Wednesday, 1 February 2012

How it all began - experimental post

Hi from the iPad. Dunk downloaded a Blogger app so I can write posts here and after two lines it is driving me crazy already ... just found the dictionary set to foreign, that would explain it's trying to change every other word.

So I have been reading 'How it all began' by Penelope Lively, a nice quiet undemanding little story, just over 200 pages, partly about the importance of stories. It is a slightly disconcerting style because it self consciously tells you that it is telling you a story, and then at the end recaps the story it has just told and summarises what became of the characters. It's just a device but I'm not sure I like it. She is a Booker prize winner so you tend to expect great things, though I have not read Moon Tiger. The book I really know her for is Astercote, a children's book published in 1970, that I still have on my shelf.

Charlotte, an elderly woman is mugged and the consequences of her injury ripple out via her daughter, her daughter's employer, his niece, her lover and his wife. It is just a gentle tale of people living their lives, and how this little incident kind of changes things, but kind of doesn't, it stirs them up and then the dust settles and life goes on. In fact, yes, the more I contemplate what happens the more I realise it is a story about life staying the same. These are all people who's lives are pretty uneventful. Something, the mugging and it's consequences, disrupt them, but at the end of the book everyone is pretty much settled back into the same little niche in which they started. Unexpected events have an impact, but often much more minimal than you might expect. Except maybe the Polish accountant, I think he changes his life more than the others. It reminded me of a TED lecture I listened to recently, that talked about happiness, and what a small impact even very significant events have on people's lives and how people perceive happiness (always interesting stuff there, but I should try and avoid digression.)

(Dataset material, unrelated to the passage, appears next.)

-- ==== Sys2Proof/Machine/Core.lean ====
section
/-! DEFINITION. The machine as the host runs it. -/

def Sys2Proof.core : Host.Core := { State := Sys2Proof.Machine.State, Fault := Sys2Proof.Machine.Fault, Refusal := Sys2Proof.Machine.Refusal, step := Sys2Proof.Machine.step, reset := Sys2Proof.Machine.State.reset }
end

I was trying to pin down in my head who is the main character but it doesn't really have one. It hops from one person to another at random, without focussing on anyone in particular, it is not one story with sub-plots but really lots of sub-plots. The most interesting of them is Lord Henry, a slightly doddering retired professor of history to whom Rose (Charlotte's daughter) acts as personal assistant and general dogsbody. I mean, everyone is self-centred, it's a fact of life, but it's always amusing to read a character like this, it makes you feel smug. He is so stuck in his own version of reality and what is important, and his sense of his own importance, that you kind of enjoy him getting his comeuppance. But of course he creates a new version of reality and settles back down into his life and just tells himself that everyone else is at fault.
It's all very nice and middle class and comfortable. Charlotte is not traumatised by the violence nor afraid to go back to her home, she is just inconvenienced by the injury. Rose will not leave her safe marriage and family. The 'lover' (who's name I forget) wheedles his way back into his nice safe marriage. The niece sorts out her financial problems quite simply.
It was just a nice story but nothing special, no challenge for the characters or the reader. Good books really need to have something more.